There is a significant challenge with SOX compliance. The manual documentation process prevalent in the industry is difficult to break away from and relies heavily on Excel-based records and physical evidence. Another challenge is the need to modernize and standardize SOX compliance as it ages. Automating tasks and documentation to create an efficient audit trail is now a priority. Striking the right balance in technology enablement is also a major issue. It is important to find the optimal point for technology integration to realize benefits without incurring unnecessary costs. Aspirations for technological advancements must align with practical outcomes to ensure effective investment and process reengineering.
“Auditors are true partners, actively adding value and proactively identifying potential issues to prevent them from escalating”
What Are The Current Conditions Companies Are Facing Due To The Rising Costs And Time Spent While Ensuring Compliance With The Sox Act?
In addition to the rising expenses of adhering to the SOX act, there is a need for external certification from big four accounting firms added to the financial burden for publicly traded companies. The complexity of SOX compliance extends to IT general controls, where technology implementation brought new audit requirements. The realization that technology doesn’t always lead to optimization is always a significant learning curve, as it could increase workload rather than streamline processes. Balancing efficiency and compliance proved challenging in the ever-changing landscape of SOX requirements.
How Do You See The Internal Audit Space Evolving Over The Next Few Years?
There is a shift in the internal audit function’s future, moving away from extensive focus on SOX compliance toward building out operational and non-compliance areas. These areas encompass day-to-day activities, enterprise risk management, quality assurance, and technology deployment, including user testing and assurance activities.
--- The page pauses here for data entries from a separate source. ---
-- ==== Sys2Proof/Word.lean ====
section
/-! DEFINITION. The word types of the machine: the widths spec/00_scope.md rule R4 fixes (XLEN = 64, RM = 24 bits,
32-bit instruction words) and the byte. Bit-field and byte-order helpers stand in Sys2Proof/Decode.lean. -/

namespace Sys2Proof

/-- One byte of memory (R50: the address space is byte addressed). -/
abbrev Byte := BitVec 8

/-- A 32-bit instruction word, prefix or suffix (R70). MSB0 bit `k` is the bit of weight `2^(31-k)` (R5). -/
abbrev Word32 := BitVec 32

/-- A 64-bit register or address (R21, R23, R27, R50). -/
abbrev DWord := BitVec 64

/-- The Remapped Encoding `RM[0:23]` (R73). `RM[k]` is the bit of weight `2^(23-k)` (R5). -/
abbrev Rm := BitVec 24

/-- The number of a register of one of the three files, r0 to r127, fp0 to fp127, CR0 to CR127 (R20, R23, R25). -/
abbrev RegNum := Fin 128

end Sys2Proof
end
Two significant developments in the corporate world hold implications for internal audit. The first is Environmental Social Governance (ESG), with the SEC finalizing documentation and submission requirements in financial reports. Internal audit will play a crucial role in providing validation and assurance work for ESG-related information.
The second major development is AI and related technologies like automation and robotic process automation. AI’s application may excel in black-and-white scenarios, like assessing completed tasks based on objective criteria. However, areas with subjective elements that necessitate human judgment might fall outside AI’s scope.
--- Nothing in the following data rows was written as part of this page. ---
/-! ### Refusals -/

/-- R244 lines 1 to 3, R129, R254, R122, R126: field values without a meaning are refused, in this order, at every VL. Here for an
integer suffix, which has no reserved width, and for the CR operations, whose RM[4:7] has "other purposes"; no suffix of CR operands
alone, of any suffix ISA, traps for a width. -/
def Obligations.FieldValuesWithoutAMeaningAreRefused : Prop :=
  (∀ (c : CommonRm) (rd ra rb : BitVec 3) (t a b : BitVec 5) (fn : CrLogic) (bf bfa : BitVec 3) (s : State),
    ∀ i ∈ [Instr.rm1P2S1D c rd ra rb (ScalarOp.add t a b false).word,
        .rm1P2S1D c rd ra rb (ScalarOp.crlogic fn t a b).word, .rm2P1S1D c rd ra rb (ScalarOp.mcrf bf bfa).word],
      (c.mode ≠ 0#5 → exec i s = .refused .modeNotSpecified) ∧
      (c.mode = 0#5 → c.subvl ≠ 0#2 → exec i s = .refused .subvlNotSpecified) ∧
      (c.mode = 0#5 → c.subvl = 0#2 → (c.elwidth ≠ 0#2 ∨ c.elwidthSrc ≠ 0#2) → exec i s = .refused .elwidthNotSpecified)) ∧
  (∀ q : Pair, q.ins.slots ≠ [] → (∀ sl ∈ q.ins.slots, sl.kind = .crField ∨ sl.kind = .crBit) → q.ins.single = false →
    ∀ c ∈ widthCauses q.ins (commonOf q.rm), c = none)

/-- R244 lines 4 and 5, R251, R253: what is admitted under scalar identity only (Rc=1, branches, fences, SPR moves) and what with one
element only (loads and stores). -/
def Obligations.ClassesOutsideTheLoopAreRefused : Prop :=
  ∀ (c : CommonRm) (r1 r2 r3 m : BitVec 3) (e f g h : BitVec 2) (t a b : BitVec 5) (d : BitVec 16) (li : BitVec 24)
      (aa : Bool) (n : BitVec 10) (s : State), vlLegal s → plain c = true →
    ((s.vl ≠ 1 ∨ packRm c (r1 ++ r2 ++ r3) ≠ 0#24) →
      exec (.rm1P2S1D c r1 r2 r3 (ScalarOp.add t a b true).word) s = .refused .vectorisedRc1 ∧
      exec (.rm2P1S1D c r1 r2 r3 (ScalarOp.extsb t a true).word) s = .refused .vectorisedRc1) ∧
    ((s.vl ≠ 1 ∨ packRm c 0#9 ≠ 0#24) →
      exec (.rm1P2S1D c 0#3 0#3 0#3 (ScalarOp.branch li aa).word) s = .refused .vectorisedBranch ∧
      exec (.rm1P2S1D c 0#3 0#3 0#3 ScalarOp.sync.word) s = .refused .vectorisedSync) ∧
    ((s.vl ≠ 1 ∨ packRm c (0#3 ++ r1 ++ m) ≠ 0#24) →
      exec (.rm2P1S1D c 0#3 r1 m (ScalarOp.mtspr n t).word) s = .refused .vectorisedOther) ∧
    ((s.vl ≠ 1 ∨ packRm c (r1 ++ 0#3 ++ m) ≠ 0#24) →
      exec (.rm2P1S1D c r1 0#3 m (ScalarOp.mfspr t n).word) s = .refused .vectorisedOther) ∧
    (s.vl ≠ 1 →
      ∀ (k : LoadKind) (l : StoreKind) (u : Bool),
        ((ScalarOp.load k false t a d).valid = true →
          exec (.rm2P1S1D c r1 r2 m (ScalarOp.load k false t a d).word) s = .refused .vectorisedLdst) ∧
        ((ScalarOp.load k true t a d).valid = true →
          exec (.rm2P1S2D c e f g m (ScalarOp.load k true t a d).word) s = .refused .vectorisedLdst) ∧
        ((ScalarOp.loadX k u t a b).valid = true →
          exec (.rm2P2S1D c e f g m (ScalarOp.loadX k u t a b).word) s = .refused .vectorisedLdst) ∧
        ((ScalarOp.store l false t a d).valid = true →
          exec (.rm2P2S c r1 r2 m (ScalarOp.store l false t a d).word) s = .refused .vectorisedLdst) ∧
        ((ScalarOp.store l true t a d).valid = true →
          exec (.rm1P2S1D c r1 r2 r3 (ScalarOp.store l true t a d).word) s = .refused .vectorisedLdst) ∧
        ((ScalarOp.storeX l false t a b).valid = true →
          exec (.rm2P3S c e f g m (ScalarOp.storeX l false t a b).word) s = .refused .vectorisedLdst) ∧
        ((ScalarOp.storeX l true t a b).valid = true →
          exec (.rm1P3S1D c e f g h 0#1 (ScalarOp.storeX l true t a b).word) s = .refused .vectorisedLdst))

/-- R244 lines 6 to 8, R247 (default policy), R248, R256: a scalar destination with VL > 1; two masks with VL > 1 that are not both
ALWAYS; RA field 0 with a sub-field that is not 0. -/
def Obligations.OpenCombinationsAreRefused : Prop :=
  ∀ (c : CommonRm) (rd r1 r2 m : BitVec 3) (e f g h : BitVec 2) (t a b : BitVec 5) (d : BitVec 16) (s : State),
    vlLegal s → plain c = true →
    (s.vl ≠ 1 → (SubValue.extra3 rd).isVector = false →
      exec (.rm1P2S1D c rd r1 r2 (ScalarOp.add t a b false).word) s = .refused .scalarDestination) ∧
    (s.vl ≠ 1 → (SubValue.extra3 rd).isVector = true → twinAdmitted c m s.vl = false →
      exec (.rm2P1S1D c rd r1 m (ScalarOp.extsb t a false).word) s = .refused .twinSteppingNotSpecified) ∧
    (((SubValue.extra3 rd).isVector = true ∨ s.vl = 1) → twinAdmitted c m s.vl = true → r1 ≠ 0#3 →
      exec (.rm2P1S1D c rd r1 m (ScalarOp.addi t 0#5 d).word) s = .refused .ra0WithExtra) ∧
    (((SubValue.extra2 e).isVector = true ∨ s.vl = 1) → f ≠ 0#2 →
      exec (.rm1P3S1D c e f g h 0#1 (ScalarOp.isel t 0#5 a b).word) s = .refused .ra0WithExtra) ∧
    (s.vl = 1 → ∀ (k : LoadKind) (l : StoreKind),
      ((ScalarOp.store l false t 0#5 d).valid = true → r2 ≠ 0#3 →
        exec (.rm2P2S c rd r2 m (ScalarOp.store l false t 0#5 d).word) s = .refused .ra0WithExtra) ∧
      ((ScalarOp.storeX l false t 0#5 b).valid = true → f ≠ 0#2 →
        exec (.rm2P3S c e f g m (ScalarOp.storeX l false t 0#5 b).word) s = .refused .ra0WithExtra) ∧
      ((ScalarOp.load k false t 0#5 d).valid = true → r1 ≠ 0#3 →
        exec (.rm2P1S1D c rd r1 m (ScalarOp.load k false t 0#5 d).word) s = .refused .ra0WithExtra) ∧
      ((ScalarOp.loadX k false t 0#5 b).valid = true → f ≠ 0#2 →
        exec (.rm2P2S1D c e f g m (ScalarOp.loadX k false t 0#5 b).word) s = .refused .ra0WithExtra))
What Is The Advice You Would Like To Pass On To Fellow CXOs And Peers In The Internal Audit Space?
It is important to foster a successful relationship with the external audit partner. There are three key strategies that can be applied to achieve this goal. Firstly, prioritize maintaining an arm’s length yet coordinated approach with the external auditor to minimize redundant efforts. Jointly conducting key control walkthroughs can facilitate the efficient assessment of controls and transactions, yielding quick wins.
Secondly, aligning datasets enables both parties to conduct assessments and select samples more effectively, streamlining the audit process and enhancing overall efficiency. Lastly, open and transparent communication with the external auditor is paramount, as well as remaining receptive to suggestions and alternative approaches. This collaborative give-and-take relationship facilitates finding common ground, and meeting compliance requirements.
There is a historical negative perception of auditors, but we must alter this narrative. Auditors are true partners, actively adding value and proactively identifying potential issues to prevent them from escalating. The ultimate goal is to foster a collaborative and cooperative environment.